If you're cooking to become a go-getter looking to learn, grow and hone your craft a typical country club is probably not for you. One problem typically associated with these types of places are that their a la carte service is just not busy which creates a myriad of problems in of itself (if you've managed a dying place or a place on life support you know exactly what I mean). Functions and banquets are really where most of the activity goes on and the the type of food going out is, well, boring function and banquet foods! Also, members and the board directors ultimately dictate what goes on the menu and even how it's cooked. The kitchen is there to serve THEIR needs as they are the ones paying the membership dues which keeps the whole operation running. You're serving people that generally think they're entitled to anything and the kitchen is to make whatever they want whether it's on the menu or not. Even choosing what vendors to use and choosing who to hire in the kitchen may not be up to the head chef which of course also creates problems too.

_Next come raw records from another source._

-- ==== Sys2Proof/Machine/Cistern.lean ====
section
/-!
DEFINITION. The cistern: superblocks and their wear (16, R510 to R518), moulds (16, R519 to R524), its states (16, R523)
and its operations (16, R529).
-/
namespace Sys2Proof.Machine

/-! ## Superblocks (16, R510, R513 to R516) -/

/-- Superblocks, those of the system area (1 GiB in SLC mode), and those that moulds may use (12,287 GiB) (log 53). -/
def sbCount : Nat := 32768
def sbSystem : Nat := 7
def sbMoulds : Nat := 26212

/-- Data bytes of a superblock and of one stripe of pages. -/
def sbBytes : Nat := 480 * 2 ^ 20
def stripeBytes : Nat := 15 * 16384

/-- The reserve at shipping (16, R510, R527). -/
def sbReserve : Nat := sbCount - sbSystem - sbMoulds

/-- Update the cistern. -/
def State.onCistern (s : State) (f : Cistern → Cistern) : State := { s with cistern := f s.cistern }

/-- Update what the cistern holds while it runs. -/
def State.onCis (s : State) (f : CisRun → CisRun) : State := { s with cis := f s.cis }

/-- A superblock. -/
def State.sb (s : State) (k : Nat) : Superblock :=
  lookD k { use := if k < sbSystem then .system else .free, erases := 0, age := 0, reads := 0, due := false } s.cistern.sbs

def State.setSb (s : State) (k : Nat) (b : Superblock) : State := s.onCistern fun c => { c with sbs := put k b c.sbs }

/-- Is a superblock free to be allocated? -/
def State.sbFree (s : State) (k : Nat) : Bool := decide ((s.sb k).use = .free) && !decide (k ∈ s.cistern.broken)

/-- Free superblocks, the reserve included. -/
def State.freeSbs (s : State) : List Nat := (List.range sbCount).filter fun k => s.sbFree k

/-- FREE_SB. -/
def State.freeSb (s : State) : Nat := s.freeSbs.length

/-- The free reserve (log 53). -/
def State.freeReserve (s : State) : Nat := min s.freeSb sbReserve

/-- Of two superblocks the one with fewer erases, the first on a tie. -/
def State.lessWorn (s : State) (best : Option Nat) (k : Nat) : Option Nat :=
  match best with
  | none => some k
  | some q => if (s.sb k).erases < (s.sb q).erases then some k else some q

/-- Of two superblocks the one with more erases, the first on a tie. -/
def State.moreWorn (s : State) (best : Option Nat) (k : Nat) : Option Nat :=
  match best with
  | none => some k
  | some q => if (s.sb q).erases < (s.sb k).erases then some k else some q

/-- The free superblock with the lowest average erase count (16, R515). -/
def State.nextSb (s : State) : Option Nat := s.freeSbs.foldl (fun b k => s.lessWorn b k) none

/-- A superblock takes data: its use, and its place in the order of programming. -/
def State.program (s : State) (k : Nat) (u : SbUse) : State :=
  let s := s.setSb k { s.sb k with use := u, age := s.cistern.nextAge, reads := 0, due := false }
  s.onCistern fun c => { c with nextAge := c.nextAge + 1 }

/-- Superblocks for a mould, in the order of their positions. -/
def State.allocate (s : State) (index n pos : Nat) : State :=
  (List.range n).foldl (fun s p => match s.nextSb with
    | none => s
    | some k => s.program k (.mould index (pos + p))) s

/-- Bytes programmed into NAND for data bytes: whole stripes with their parity (16, R518, R527). -/
def programmed (n : Nat) : Nat := ceilDiv n stripeBytes * 16 * 16384

def State.countNand (s : State) (n : Nat) : State := s.onCistern fun c => { c with nand := c.nand + programmed n }

/-- Superblocks of a mould. -/
def sbsFor (n : Nat) : Nat := max 1 (ceilDiv n sbBytes)

/-- The superblocks that hold a mould. -/
def State.sbsOf (s : State) (index : Nat) : List Nat :=
  (s.cistern.sbs.filter fun e => match e.2.use with
    | .mould i _ => i == index
    | _ => false).map Prod.fst

/-! ## States (16, R523) -/

/-- STATE of CIS_STATUS. -/
def State.cisState (s : State) : Nat := if s.cistern.failed then 2 else if s.cistern.readOnly then 1 else 0

/-- CIS_STATE_CHANGED. -/
def cisStateRec : ErrRec := { type := 0x00C3, severity := 0, reason := 0x87, die := 4 }

/-- A change of state. -/
def State.cisChanged (s : State) : State := (s.rput CisStatus.CHANGED 0 1).logError cisStateRec

/-- The table entry of a mould returns to FREE. -/
def State.freeEntry (s : State) (index : Nat) : State :=
  (s.rreset .mould index).onCistern fun c => { c with
    used := c.used.filter fun i => i != index, bodies := del index c.bodies, commits := del index c.commits }

/-- A mould's superblocks wait to be erased. -/
def State.releaseSbs (s : State) (index : Nat) : State :=
  (s.sbsOf index).foldl (fun s k => s.setSb k { s.sb k with use := .erasing index, due := false }) s

/-- A cast ends: its command completes with a reason (07, R246; 12, R410; 14, R463). -/
def State.finishCast (s : State) (k : CastJob) (reason : Nat) : State :=
  let s : State := { s with update := { s.update with casts := s.update.casts.filter fun x => x.ctx != k.ctx } }
  let s := match k.cmd with
    | some id => { s with tsq := { s.tsq with early := put id reason s.tsq.early } }
    | none => s
  match k.ring with
  | some id => s.finishCmd id (((s.hub.taken.find? fun t => t.id == id).map Taken.handle).getD (s.handle .context k.ctx)) reason
  | none => s

/-- The cast of a context. -/
def State.castOf (s : State) (c : Nat) : Option CastJob := s.update.casts.find? fun k => k.ctx == c

/-- The operation that runs has its reason. -/
def State.setCisReason (s : State) (reason : Nat) : State :=
  s.onCis fun c => { c with op := c.op.map fun o => { o with reason := some reason } }

/-- Who waited for a mould write learns its reason. -/
def State.ownerDone (s : State) (o : MouldOwner) (reason : Nat) : State :=
  match o with
  | .op => s.setCisReason reason
  | .cast c => match s.castOf c with
    | some k => s.finishCast k reason
    | none => s

/-- A mould write ends before its commit and leaves no mould (16, R524). -/
def State.abortMould (s : State) (w : MouldWrite) (reason : Nat) : State :=
  let s := s.onCis fun c => { c with writes := c.writes.filter fun x => x.index != w.index }
  ((s.releaseSbs w.index).freeEntry w.index).ownerDone w.owner reason

/-- Abort every mould write. -/
def State.abortMoulds (s : State) (reason : Nat) : State := s.cis.writes.foldl (fun s w => s.abortMould w reason) s

/-- READ_ONLY as the free reserve falls and ACTIVE as it rises again. -/
def State.checkReserve (s : State) : State :=
  if s.cistern.failed then s
  else if s.cistern.readOnly then
    if 1024 ≤ s.freeReserve then (s.onCistern fun c => { c with readOnly := false }).cisChanged else s
  else if s.freeReserve < 512 then ((s.onCistern fun c => { c with readOnly := true }).cisChanged).abortMoulds 0x8B
  else s

/-! ## Writing moulds (16, R519 to R522) -/

/-- Whether a mould write may begin. -/
inductive MouldStart where
  | refused (reason : Nat)
  /-- No write stream is free. -/
  | waits
  | at (index : Nat)
  deriving DecidableEq, Repr

/-- May a mould of `n` bytes begin: the state, a write stream, a free table entry and superblocks outside the reserve. -/
def State.mouldStart (s : State) (n : Nat) : MouldStart :=
  if s.cisState ≠ 0 then .refused 0x87
  else if 4 ≤ s.cis.writes.length then .waits
  else match (List.range 4096).find? fun i => !decide (i ∈ s.cistern.used) with
    | none => .refused 0x86
    | some i => if s.freeSb < sbsFor n + sbReserve then .refused 0x86 else .at i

I'm not saying ALL country clubs are like this because they're not. But they have a bad reputation for a reason. Finding a well run country club with a well run kitchen is pretty difficult to find but not impossible. Generally speaking go to one that is busy and caters to a very affluent member base and the chances of the kitchen situation being better increases!


----------



## spice77 (Jan 18, 2013)

i have been lurking for a good while, but as i have a little experience in this, i decided to chime in.  I have been at a private country club for 10yrs, Executive Chef for 7yrs.  Some days it still seems like a difficult transition from a restaurant.

 I haven't found my nights to be any more free, but I have found my 16+ hour days increase each year.  Boards of Directors are difficult and have no understanding of how our business operates.  (Always beware of any sentence that begins, "I don't know anything about F&B, but......) Like any group of people the members run the spectrum from the kindest to those that would try the patience of Job. Although our main restaurant is geared toward golfers and teenagers (they eat the same here), there are events that test my skill and knowledge on almost a daily basis.  Like anything else, it is fun, exciting and aggravating. 

It's not a bad thing to take a run at if you are interested in a variety of menus and cooking techniques.


----------



## panini (Jul 28, 2001)

I did the CC thing as Exec. Pastry Chef. That should give you an idea of how long ago that was. I always seemed to have a labor problem. Very transient. 

The kitchen budget was always member driven. So if membership dropped, so did your labor even though you might be doing outsides sales and functions up the wazoo.


----------